Fourth, in recognition of the importance of data and IT integration in enabling population health, the Ministry of Health is exploring a new Health Information Bill in the next few years [3]. Today, all the RHSs and nearly 60 percent of private primary care practitioners already have access to summarised patient health records on the National Electronic Health Record system [19]. The upcoming Health Information Bill will build on this foundation to further drive the safe and secured sharing of healthcare data.

Opportunities and challenges

The public healthcare system in Singapore has undergone a number of significant re-organisations since 2000. Each shift promised to deliver better results, but the fragmentation of financing and care has hampered success. With HealthierSG, we may have finally arrived at a tipping point to facilitate change.

With the geographical assignment of health outcomes and costs to the RHS, we have a clear opportunity to further develop place-based care. To succeed, RHSs must work to build strong networks of care and accountability frameworks with partners, based on a shared vision. A shift away from acute hospital- or even health-centricity is essential to better promote inter-sectoral partnerships [20].

While many inter-sectoral pilots have begun, many are still in their infancy. Due to differences in culture, structure and resource availability, successful collaborations across social and healthcare sectors are challenging to forge. Learning-by-doing can help us gain more knowledge on establishing successful networks and support future efforts.

Paying providers a fixed pre-determined per-person payment provides the opportunity to align incentives within our health system to reduce waste.
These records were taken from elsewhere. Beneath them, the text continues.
@[simp] theorem postWhen_harm (c : Bool) (b : NoticeBody) (s : State) :
    (postWhen c b s).harm = s.harm := by cases c <;> rfl

@[simp] theorem postWhen_store (c : Bool) (b : NoticeBody) (s : State) :
    (postWhen c b s).store = s.store := by cases c <;> rfl

@[simp] theorem postWhen_print (c : Bool) (b : NoticeBody) (s : State) :
    (postWhen c b s).print = s.print := by cases c <;> rfl

@[simp] theorem postWhen_supply (c : Bool) (b : NoticeBody) (s : State) :
    (postWhen c b s).supply = s.supply := by cases c <;> rfl

@[simp] theorem postWhen_free (c : Bool) (b : NoticeBody) (s : State) :
    (postWhen c b s).free = s.free := by cases c <;> rfl

@[simp] theorem postWhen_pending (c : Bool) (b : NoticeBody) (s : State) :
    (postWhen c b s).pending = s.pending := by cases c <;> rfl

end Sys2Proof.Machine
end

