section
variable {s : State} (frame : Nat) (words : List BusWord) (shaped : Shaped s) (mask : MaskSound s.bus.mask)
  {slot : Nat} (low : 1 ≤ slot) (high : slot ≤ 15)
include shaped mask low high

theorem entryOf_takeWords : entryOf (takeWords frame words s) slot =
    if slot ∈ s.bus.mask then countWord frame (upWord words slot) (entryOf s slot) else entryOf s slot := by
  obtain ⟨hl, _⟩ := shaped
  rw [entryOf, takeWords_roster]
  exact foldl_updateAt _ _ mask.nodup (fun i hi => (mask.slots i hi).1) low _ (by omega)

theorem receiveOf_takeWords : receiveOf (takeWords frame words s) slot =
    if slot ∈ s.bus.mask then receiveWord frame (upWord words slot) (receiveOf s slot)
    else receiveOf s slot := by
  obtain ⟨_, hl, _⟩ := shaped
  rw [receiveOf, takeWords_receive]
  exact foldl_updateAt _ _ mask.nodup (fun i hi => (mask.slots i hi).1) low _ (by omega)

end

theorem takeWords_bus (frame : Nat) (words : List BusWord) (s : State) :
    (takeWords frame words s).bus = s.bus :=
  (takeWords_moves (P := only [.roster, .receive]) _ _ _ (by decide) (by decide)).bus_eq (by decide)

theorem takeWords_link (frame : Nat) (words : List BusWord) (s : State) :
    (takeWords frame words s).link = s.link := by
  have words_ : ∀ (mask : List Nat) (u : State), (mask.foldl (takeWord frame words) u).link = u.link := by
    intro mask
    induction mask with
    | nil => exact fun _ => rfl
    | cons i mask ih => exact fun u => ih _
  exact words_ _ s

theorem isOverrange_iff (c : Int) (ovr : Bool) :
    isOverrange c ovr = true ↔ c = -32768 ∨ c = 32767 ∨ ovr = true := by
  simp [isOverrange, or_assoc]

/-! ### The join in progress -/

/-- What the end of a frame makes of the join `j`, whatever the other slots' words are: it touches the entry of
its slot in its state and its cause alone. -/
def JoinStep (j : Join) (g : State → State) : Prop :=
  ∃ (f : RosterEntry → RosterEntry) (join : Option Join),
    (∀ e, ∃ state cause, f e = { e with state := state, cause := cause }) ∧
    (∀ k, join = some k → k.slot = j.slot) ∧
    ∀ t : State, t.bus.join = some j → (g t).roster = updateAt f (j.slot - 1) t.roster ∧
      (g t).bus = { t.bus with join := join }

theorem updateAt_id {α : Type} (n : Nat) (xs : List α) : updateAt (fun x => x) n xs = xs := by
  induction xs generalizing n with
  | nil => cases n <;> rfl
  | cons x xs ih =>
    cases n with
    | zero => rfl
    | succ n => exact congrArg (x :: ·) (ih n)

namespace JoinStep

variable {j : Join}

theorem refl : JoinStep j fun t => t :=
  ⟨fun e => e, some j, fun e => ⟨e.state, e.cause, rfl⟩, fun k h => by cases h; rfl, fun t ht =>
    ⟨(updateAt_id _ _).symm, by rw [← ht]⟩⟩

theorem set {j' : Join} (h : j'.slot = j.slot) : JoinStep j (setJoin (some j')) :=
  ⟨fun e => e, some j', fun e => ⟨e.state, e.cause, rfl⟩, fun k hk => by cases hk; exact h, fun _ _ =>
    ⟨(updateAt_id _ _).symm, rfl⟩⟩

theorem failed : JoinStep j (readFailed j) := by
  unfold readFailed
  by_cases again : j.readCount < 4
  · simp only [again, if_true]
    exact set rfl
  · simp only [again, if_false]
    exact set rfl

theorem complete (buffer : List Byte) : JoinStep j (readComplete j buffer) := by
  unfold readComplete
  by_cases crc : identityCrcOk buffer = true
  · simp only [crc, Bool.not_true, Bool.false_eq_true, if_false]
    cases identityOf buffer with
    | some identity => exact set rfl
    | none => exact set rfl
  · simp only [crc, Bool.not_false, if_true]
    exact failed
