theorem handRecord_emptyCount (r : IntervalRecord) (moment site role : Nat) (k : CloseCounts) (s : State) :
    (harmSite (handRecord r moment site role k s).2 site).empty = (harmSite s site).empty := by
  have placed : ∀ k s, (harmSite (placeRecord r moment site role k s).2 site).empty = (harmSite s site).empty := by
    intro k s
    unfold placeRecord
    split
    · exact modifyHarmMember_emptyCount role (fun x => { x with place := none }) s site
    · exact modifyHarmMember_emptyCount role _ s site
  unfold handRecord
  split
  · rfl
  · split
    · exact placed _ (dropInterval s)
    · exact placed _ s

/-- The empty count of a site whose accumulators close. -/
theorem closeFold_empty (c : Closing) {site : Nat} (hs : site < 4) (roles : List Nat) :
    ∀ (k : CloseCounts) (s : State), roles.Nodup → Shaped s →
      (harmSite (roles.foldl (closePosition c site) (k, s)).2 site).empty =
        (satInc max32)^[emptyAt s site roles] (harmSite s site).empty := by
  induction roles with
  | nil => exact fun k s _ _ => rfl
  | cons role roles ih =>
    intro k s nodup shaped
    obtain ⟨fresh, nodup⟩ := List.nodup_cons.1 nodup
    have keeps := CloseKeeps.of_closePosition (c := c) (site := site) (role := role) (k := k) (s := s)
    have same : ∀ i ∈ roles, harmMember (closePosition c site (k, s) role).2 site i = harmMember s site i :=
      fun i hi => closePosition_other c (k, s) role (.inr fun e => fresh (e ▸ hi))
    have rest := ih (closePosition c site (k, s) role).1 (closePosition c site (k, s) role).2 nodup
      (keeps.moves.shaped shaped)
    have inside : site < s.harm.sites.length := by rw [shaped.harm_length]; exact hs
    rw [emptyAt, closingAt_congr same, ← emptyAt] at rest
    refine rest.trans ?_
    cases ha : (harmMember s site role).acc with
    | none => rw [closePosition_none ha, emptyAt, emptyAt, closingAt_none ha]
    | some a =>
      rw [emptyAt, emptyAt, closingAt_some ha, List.countP_cons]
      have kept : (harmSite (reopened c site role s) site).empty = (harmSite s site).empty :=
        modifyHarmMember_emptyCount role _ s site
      by_cases hn : a.n = 0
      · have empty : (a.n == 0) = true := beq_iff_eq.2 hn
        have counted : (harmSite (emptyCounted site (reopened c site role s)) site).empty =
            satInc max32 (harmSite s site).empty := by
          rw [emptyCounted, harmSite_modifyHarm _ _ _ (by
            rw [((CloseKeeps.of_reopened (c := c) (site := site) (role := role)).moves.shaped shaped).harm_length]; exact hs), kept]
        rw [closePosition_empty ha hn, counted, empty, if_pos rfl]
        rfl
      · have counted : (a.n == 0) = false := beq_eq_false_iff_ne.2 hn
        rw [closePosition_counted ha hn, handRecord_emptyCount, kept, counted]
        rfl

theorem satInc_iterate {top n : Nat} (h : n ≤ top) (k : Nat) : (satInc top)^[k] n = Nat.min top (n + k) := by
  induction k with
  | zero => exact (Nat.min_eq_right h).symm
  | succ k ih =>
    rw [Function.iterate_succ_apply', ih, satInc_eq_min]
    change min top (min top (min top (n + k)) + 1) = min top (n + k + 1)
    omega

theorem satInc_iterate_below {top n k : Nat} (h : n + k ≤ top) : (satInc top)^[k] n = n + k := by
  exact (satInc_iterate (by omega) k).trans (Nat.min_eq_right h)

/-! ### The close of a site -/

/-- The closes of a site, before INTERVAL_CLOSE is posted. -/
def siteClosed (c : Closing) (roles : List Nat) (s : State) (site : Nat) : CloseCounts × State :=
  roles.foldl (closePosition c site) ({}, s)

theorem closeFold_closedCount (c : Closing) (site : Nat) (roles : List Nat) : ∀ (k : CloseCounts) (s : State),
    roles.Nodup → (roles.foldl (closePosition c site) (k, s)).1.closed = k.closed + (closingAt s site roles).length := by
  induction roles with
  | nil => exact fun k s _ => rfl
  | cons role roles ih =>
    intro k s nodup
    obtain ⟨fresh, nodup⟩ := List.nodup_cons.1 nodup
    have same : ∀ i ∈ roles, harmMember (closePosition c site (k, s) role).2 site i = harmMember s site i :=
      fun i hi => closePosition_other c (k, s) role (.inr fun e => fresh (e ▸ hi))
    refine (ih (closePosition c site (k, s) role).1 (closePosition c site (k, s) role).2 nodup).trans ?_
    rw [closingAt_congr same]
    cases ha : (harmMember s site role).acc with
    | none => rw [closePosition_none ha, closingAt_none ha]
    | some a =>
      rw [closingAt_some ha, List.length_cons, Nat.add_comm _ 1, ← Nat.add_assoc]
      refine congrArg (· + _) ?_
      by_cases hn : a.n = 0
      · rw [closePosition_empty ha hn]
      · rw [closePosition_counted ha hn]
        unfold handRecord placeRecord
        split
        · rfl
        · split <;> split <;> rfl

/-- INTERVAL_CLOSE tells a close that took an accumulator. -/
theorem closeSite_link (c : Closing) (causes : CloseCauses) {roles : List Nat} (nodup : roles.Nodup) (s : State)
    (site : Nat) :
    let lost := roles.any fun role => (harmMember s site role).lossDue
    (closeSite c causes roles s site).link =
      if closingAt s site roles = [] then s.link
      else
        (post (.intervalClose site { causes with memberLoss := causes.memberLoss || lost } c.endTime
          (siteClosed c roles s site).1) s).link := by
  intro lost
  have keeps : CloseKeeps site s (siteClosed c roles s site).2 := .of_foldl roles
  have closed : (siteClosed c roles s site).1.closed = (closingAt s site roles).length :=
    (closeFold_closedCount c site roles {} s nodup).trans (Nat.zero_add _)
  have clock : (siteClosed c roles s site).2.clock = s.clock := keeps.moves.clock_eq (by decide)
  change (postWhen (0 < (siteClosed c roles s site).1.closed) _ (siteClosed c roles s site).2).link = _
  rw [closed, postWhen]
  by_cases none : closingAt s site roles = []
  · rw [if_pos none, none]
    exact keeps.link
  · rw [if_neg none, if_pos (decide_eq_true (List.length_pos_iff.2 none)), post_link, post_link, keeps.link, clock]
    rfl

theorem closeSite_rest (c : Closing) (causes : CloseCauses) (roles : List Nat) (s : State) (site : Nat) :
    (closeSite c causes roles s site).harm = (siteClosed c roles s site).2.harm ∧
      (closeSite c causes roles s site).store = (siteClosed c roles s site).2.store :=
  ⟨postWhen_harm _ _ _, postWhen_store _ _ _⟩

section
variable {c : Closing} {site : Nat} {roles : List Nat} {s : State}

theorem siteClosed_keeps : CloseKeeps site s (siteClosed c roles s site).2 := .of_foldl roles

theorem siteClosed_other {i j : Nat} (h : i ≠ site ∨ j ∉ roles) :
    harmMember (siteClosed c roles s site).2 i j = harmMember s i j := closeFold_other c roles {} s h

theorem siteClosed_full (nodup : roles.Nodup) (full : s.store.state = .full) :
    (siteClosed c roles s site).1 =
        ⟨(closingAt s site roles).length, 0, 0, (countedAt s site roles).length, emptyAt s site roles⟩ ∧
      (siteClosed c roles s site).2.store =
        { s.store with
          intervalDrops := (satInc max32)^[(countedAt s site roles).length] s.store.intervalDrops } := by
  obtain ⟨counts, store⟩ := closeFold_full c site roles {} s nodup full
  simp only [Nat.zero_add] at counts
  exact ⟨counts, store⟩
However, it risks under delivering on services [21]. To counter this, studies have proposed blended payment models, which could include a fee-for-service payment component for prioritised health conditions or high-cost services that pose higher-risk of under-provision. Carefully designed financing arrangements linking payments to high quality care and outcomes can guide provider behavior toward population health care objectives [22].

To maximise population-wide health outcomes, decisions must be made around expanding the reach of population health interventions. However, beyond the effectiveness of individual interventions, the healthcare system’s capacity to facilitate change, is just as crucial [23]. As an example, while there are now efforts to accelerate the sharing of patient data within the healthcare sector, a complete picture of a patient’s physical and psychosocial health will require information from social care agencies. Further work is needed at the system-level to accelerate the impact of our population health interventions.


As we look across the globe, there are numerous examples of innovative population health management initiatives employed to address various healthcare challenges. While there is certainly no one-size-fits-all solution, there is still ample opportunity to learn from one another so as to keep the populations we care for as healthy as possible.

Competing Interests

The authors have no competing interests to declare.